• _WORK REQUEST_
A faithful transcription of all lines below is the expected answer.

▽

/-- Table `[[3,3],[3,3]]`, which is not a bijection (section 2.4). -/
def sboxGaps : State := withSbox 1 1 [3, 3, 3, 3] [0, 0, 0, 3]

/-- Table `[[0]]`, b = 0 (section 2.4). -/
def sboxZero : State := withSbox 0 0 [0] [0]

/-- Permutation `[4,2,7,1,3,8,5,6]` (section 2.6). -/
def pbox8 : State := withPbox [4, 2, 7, 1, 3, 8, 5, 6] [4, 2, 5, 1, 7, 8, 3, 6]

/-- The staged load of `[[2,0],[3,1]]` before BUILD. -/
def rows22 : State := withRows [2, 0, 3, 1] 2 0 (some 2) false

/-! ## Well-formedness: each check refuses an ill-formed term (R75) -/

theorem test_wf_data : Instr.wellFormed (.sboxPush (2 ^ 32)) = false ∧ Instr.wellFormed (.pboxPush (2 ^ 32)) = false ∧
    Instr.wellFormed (.sboxRdf (2 ^ 32)) = false ∧ Instr.wellFormed (.sboxRdi (2 ^ 32)) = false ∧
    Instr.wellFormed (.pboxRdf (2 ^ 32)) = false ∧ Instr.wellFormed (.pboxRdi (2 ^ 32)) = false := by decide

theorem test_wf_len : Instr.wellFormed (.sboxFwd 64 0) = false ∧ Instr.wellFormed (.sboxInv 64 0) = false ∧
    Instr.wellFormed (.pboxFwd 64 0) = false ∧ Instr.wellFormed (.pboxInv 64 0) = false := by decide

theorem test_wf_vector_data : Instr.wellFormed (.sboxFwd 8 (2 ^ 32)) = false ∧
    Instr.wellFormed (.sboxInv 8 (2 ^ 32)) = false ∧ Instr.wellFormed (.pboxFwd 8 (2 ^ 32)) = false ∧
    Instr.wellFormed (.pboxInv 8 (2 ^ 32)) = false := by decide

theorem test_wf_bounds : Instr.wellFormed (.sboxFwd 63 (2 ^ 32 - 1)) = true ∧
    Instr.wellFormed (.pboxPush (2 ^ 32 - 1)) = true := by decide

/-! ## Decoding: words from R71 to R74, R78 and the examples of the rules -/

theorem test_decode_control : decode 0x0000000000000000#64 = .ok .nop ∧ decode 0x0100000000000000#64 = .ok .getStatus := by
  decide

theorem test_decode_sbox_load : decode 0x1000000000000000#64 = .ok .sboxBegin ∧
    decode 0x1100000000000002#64 = .ok (.sboxPush 2) ∧ decode 0x1200000000000000#64 = .ok .sboxEndrow ∧
    decode 0x1300000000000000#64 = .ok .sboxBuild := by decide

theorem test_decode_sbox_use : decode 0x14080000000000CA#64 = .ok (.sboxFwd 8 0xCA) ∧
    decode 0x1503000000000003#64 = .ok (.sboxInv 3 3) ∧ decode 0x1600000000000007#64 = .ok (.sboxRdf 7) ∧
    decode 0x1700000000000003#64 = .ok (.sboxRdi 3) := by decide

theorem test_decode_pbox_load : decode 0x2000000000000000#64 = .ok .pboxBegin ∧
    decode 0x2100000000000004#64 = .ok (.pboxPush 4) ∧ decode 0x2200000000000000#64 = .ok .pboxBuild := by decide

theorem test_decode_pbox_use : decode 0x23080000000000CA#64 = .ok (.pboxFwd 8 0xCA) ∧
    decode 0x2408000000000078#64 = .ok (.pboxInv 8 0x78) ∧ decode 0x2500000000000002#64 = .ok (.pboxRdf 2) ∧
    decode 0x2600000000000007#64 = .ok (.pboxRdi 7) := by decide

/-- A word written bit by bit from R74: OPC 0x14, RSV 00, LEN 000010, RSV zeros, DATA 0x80000001. -/
theorem test_decode_bits :
    decode 0b0001010000000010000000000000000010000000000000000000000000000001#64 = .ok (.sboxFwd 2 0x80000001) := by
  decide

/-- 95_test_vectors.md section 2.2. -/
theorem test_decode_illegal : decode 0x0200000000000000#64 = .error .unassignedOpcode ∧
    decode 0xFF00000000000000#64 = .error .unassignedOpcode ∧ decode 0x0000000000000001#64 = .error .dataFieldSet ∧
    decode 0x1101000000000005#64 = .error .lenFieldSet ∧ decode 0x1440000000000000#64 = .error .reservedBitsSet ∧
    decode 0x1400000100000000#64 = .error .reservedBitsSet := by decide

theorem test_encode : encode (.sboxFwd 8 0xCA) = 0x14080000000000CA#64 ∧ encode (.pboxPush 4) = 0x2100000000000004#64 ∧
    encode .nop = 0x0000000000000000#64 := by decide

/-- The masks of R72 to R74 accept by OPC: 17 rows, no two with one OPC. -/
theorem test_table_rows_differ : opcodeTable.length = 17 ∧ (opcodeTable.map OpcodeRow.opc).Nodup := by decide

theorem test_bus : busBytes .leastSignificantFirst 0x14080000000000CA#64 = [0xCA, 0, 0, 0, 0, 0, 0x08, 0x14] ∧
    busBytes .mostSignificantFirst 0x14080000000000CA#64 = [0x14, 0x08, 0, 0, 0, 0, 0, 0xCA] := by decide

theorem test_table_word : decodeTableWord 64 0x1503000000000003 = some (.sboxInv 3 3) := by decide

/-! ## Assembly text (the example of R82) -/

theorem test_assemble_bits : assembleLine "SBOX_FWD 0b11001010".toList = some [.sboxFwd 8 0xCA] := by decide

theorem test_assemble_fields : assembleLine "sbox_fwd 8, 0xCA ; the same".toList = some [.sboxFwd 8 0xCA] := by decide

theorem test_assemble_load : assembleLine "PBOX_LOAD [2, 1]".toList = some [.pboxBegin, .pboxPush 2, .pboxPush 1, .pboxBuild] := by
  decide

/-! ## The codec (95_test_vectors.md section 2.1) -/

theorem test_bits_to_num : bitsToNum [true, true, false, false, true, false, true, false] = 202 := by decide
theorem test_num_to_bits : numToBits 5 2 = [false, true] ∧ numToBits 13 4 = [true, true, false, true] := by decide
theorem test_ceil_log : ceilLog 0 = 0 ∧ ceilLog 9 = 4 ∧ ceilLog 15 = 4 ∧ ceilLog 16 = 4 ∧ ceilLog 17 = 5 := by decide
theorem test_bitlen : bitlen 0 = 0 ∧ bitlen 1 = 1 ∧ bitlen 255 = 8 ∧ bitlen 256 = 9 := by decide
theorem test_is_pow2 : isPow2 0 = false ∧ isPow2 1 = true ∧ isPow2 6 = false ∧ isPow2 32 = true := by decide

/-! ## One step of each command -/

/-- Section 2.7: NOP. -/
theorem test_nop : rspOf (step (State.reset.withFetchWord 64 0)) = some 0#64 := by decide

/-- Section 2.7: GET_STATUS after reset, and the AES example of R191. -/
theorem test_get_status : rspOf (exec .getStatus State.reset) = some 0#64 ∧
    rspOf (exec .getStatus (withSbox 4 4 [] [])) = some 0x0000000000040401#64 := by decide

/-- Section 2.7, the last row: SB_LOGN = 0, SB_LOGM = 2, PB_N = 2. -/
theorem test_get_status_both : rspOf (exec .getStatus
    { withSbox 0 2 [2, 0, 3, 1] [] with pbox := (withPbox [2, 1] [2, 1]).pbox }) = some 0x0000000002020003#64 := by decide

△

• _ANSWER SPACE_
/-- Table `[[3,3],[3,3]]`, which is not a bijection (section 2.4). -/
def sboxGaps : State := withSbox 1 1 [3, 3, 3, 3] [0, 0, 0, 3]

/-- Table `[[0]]`, b = 0 (section 2.4). -/
def sboxZero : State := withSbox 0 0 [0] [0]

/-- Permutation `[4,2,7,1,3,8,5,6]` (section 2.6). -/
def pbox8 : State := withPbox [4, 2, 7, 1, 3, 8, 5, 6] [4, 2, 5, 1, 7, 8, 3, 6]

/-- The staged load of `[[2,0],[3,1]]` before BUILD. -/
def rows22 : State := withRows [2, 0, 3, 1] 2 0 (some 2) false

/-! ## Well-formedness: each check refuses an ill-formed term (R75) -/

theorem test_wf_data : Instr.wellFormed (.sboxPush (2 ^ 32)) = false ∧ Instr.wellFormed (.pboxPush (2 ^ 32)) = false ∧
    Instr.wellFormed (.sboxRdf (2 ^ 32)) = false ∧ Instr.wellFormed (.sboxRdi (2 ^ 32)) = false ∧
    Instr.wellFormed (.pboxRdf (2 ^ 32)) = false ∧ Instr.wellFormed (.pboxRdi (2 ^ 32)) = false := by decide

theorem test_wf_len : Instr.wellFormed (.sboxFwd 64 0) = false ∧ Instr.wellFormed (.sboxInv 64 0) = false ∧
    Instr.wellFormed (.pboxFwd 64 0) = false ∧ Instr.wellFormed (.pboxInv 64 0) = false := by decide

theorem test_wf_vector_data : Instr.wellFormed (.sboxFwd 8 (2 ^ 32)) = false ∧
    Instr.wellFormed (.sboxInv 8 (2 ^ 32)) = false ∧ Instr.wellFormed (.pboxFwd 8 (2 ^ 32)) = false ∧
    Instr.wellFormed (.pboxInv 8 (2 ^ 32)) = false := by decide

theorem test_wf_bounds : Instr.wellFormed (.sboxFwd 63 (2 ^ 32 - 1)) = true ∧
    Instr.wellFormed (.pboxPush (2 ^ 32 - 1)) = true := by decide

/-! ## Decoding: words from R71 to R74, R78 and the examples of the rules -/

theorem test_decode_control : decode 0x0000000000000000#64 = .ok .nop ∧ decode 0x0100000000000000#64 = .ok .getStatus := by
  decide

theorem test_decode_sbox_load : decode 0x1000000000000000#64 = .ok .sboxBegin ∧
    decode 0x1100000000000002#64 = .ok (.sboxPush 2) ∧ decode 0x1200000000000000#64 = .ok .sboxEndrow ∧
    decode 0x1300000000000000#64 = .ok .sboxBuild := by decide

theorem test_decode_sbox_use : decode 0x14080000000000CA#64 = .ok (.sboxFwd 8 0xCA) ∧
    decode 0x1503000000000003#64 = .ok (.sboxInv 3 3) ∧ decode 0x1600000000000007#64 = .ok (.sboxRdf 7) ∧
    decode 0x1700000000000003#64 = .ok (.sboxRdi 3) := by decide

theorem test_decode_pbox_load : decode 0x2000000000000000#64 = .ok .pboxBegin ∧
    decode 0x2100000000000004#64 = .ok (.pboxPush 4) ∧ decode 0x2200000000000000#64 = .ok .pboxBuild := by decide

theorem test_decode_pbox_use : decode 0x23080000000000CA#64 = .ok (.pboxFwd 8 0xCA) ∧
    decode 0x2408000000000078#64 = .ok (.pboxInv 8 0x78) ∧ decode 0x2500000000000002#64 = .ok (.pboxRdf 2) ∧
    decode 0x2600000000000007#64 = .ok (.pboxRdi 7) := by decide

/-- A word written bit by bit from R74: OPC 0x14, RSV 00, LEN 000010, RSV zeros, DATA 0x80000001. -/
theorem test_decode_bits :
    decode 0b0001010000000010000000000000000010000000000000000000000000000001#64 = .ok (.sboxFwd 2 0x80000001) := by
  decide

/-- 95_test_vectors.md section 2.2. -/
theorem test_decode_illegal : decode 0x0200000000000000#64 = .error .unassignedOpcode ∧
    decode 0xFF00000000000000#64 = .error .unassignedOpcode ∧ decode 0x0000000000000001#64 = .error .dataFieldSet ∧
    decode 0x1101000000000005#64 = .error .lenFieldSet ∧ decode 0x1440000000000000#64 = .error .reservedBitsSet ∧
    decode 0x1400000100000000#64 = .error .reservedBitsSet := by decide

theorem test_encode : encode (.sboxFwd 8 0xCA) = 0x14080000000000CA#64 ∧ encode (.pboxPush 4) = 0x2100000000000004#64 ∧
    encode .nop = 0x0000000000000000#64 := by decide

/-- The masks of R72 to R74 accept by OPC: 17 rows, no two with one OPC. -/
theorem test_table_rows_differ : opcodeTable.length = 17 ∧ (opcodeTable.map OpcodeRow.opc).Nodup := by decide

theorem test_bus : busBytes .leastSignificantFirst 0x14080000000000CA#64 = [0xCA, 0, 0, 0, 0, 0, 0x08, 0x14] ∧
    busBytes .mostSignificantFirst 0x14080000000000CA#64 = [0x14, 0x08, 0, 0, 0, 0, 0, 0xCA] := by decide

theorem test_table_word : decodeTableWord 64 0x1503000000000003 = some (.sboxInv 3 3) := by decide

/-! ## Assembly text (the example of R82) -/

theorem test_assemble_bits : assembleLine "SBOX_FWD 0b11001010".toList = some [.sboxFwd 8 0xCA] := by decide

theorem test_assemble_fields : assembleLine "sbox_fwd 8, 0xCA ; the same".toList = some [.sboxFwd 8 0xCA] := by decide

theorem test_assemble_load : assembleLine "PBOX_LOAD [2, 1]".toList = some [.pboxBegin, .pboxPush 2, .pboxPush 1, .pboxBuild] := by
  decide

/-! ## The codec (95_test_vectors.md section 2.1) -/

theorem test_bits_to_num : bitsToNum [true, true, false, false, true, false, true, false] = 202 := by decide
theorem test_num_to_bits : numToBits 5 2 = [false, true] ∧ numToBits 13 4 = [true, true, false, true] := by decide
theorem test_ceil_log : ceilLog 0 = 0 ∧ ceilLog 9 = 4 ∧ ceilLog 15 = 4 ∧ ceilLog 16 = 4 ∧ ceilLog 17 = 5 := by decide
theorem test_bitlen : bitlen 0 = 0 ∧ bitlen 1 = 1 ∧ bitlen 255 = 8 ∧ bitlen 256 = 9 := by decide
theorem test_is_pow2 : isPow2 0 = false ∧ isPow2 1 = true ∧ isPow2 6 = false ∧ isPow2 32 = true := by decide

/-! ## One step of each command -/

/-- Section 2.7: NOP. -/
theorem test_nop : rspOf (step (State.reset.withFetchWord 64 0)) = some 0#64 := by decide

/-- Section 2.7: GET_STATUS after reset, and the AES example of R191. -/
theorem test_get_status : rspOf (exec .getStatus State.reset) = some 0#64 ∧
    rspOf (exec .getStatus (withSbox 4 4 [] [])) = some 0x0000000000040401#64 := by decide

/-- Section 2.7, the last row: SB_LOGN = 0, SB_LOGM = 2, PB_N = 2. -/
theorem test_get_status_both : rspOf (exec .getStatus
    { withSbox 0 2 [2, 0, 3, 1] [] with pbox := (withPbox [2, 1] [2, 1]).pbox }) = some 0x0000000002020003#64 := by decide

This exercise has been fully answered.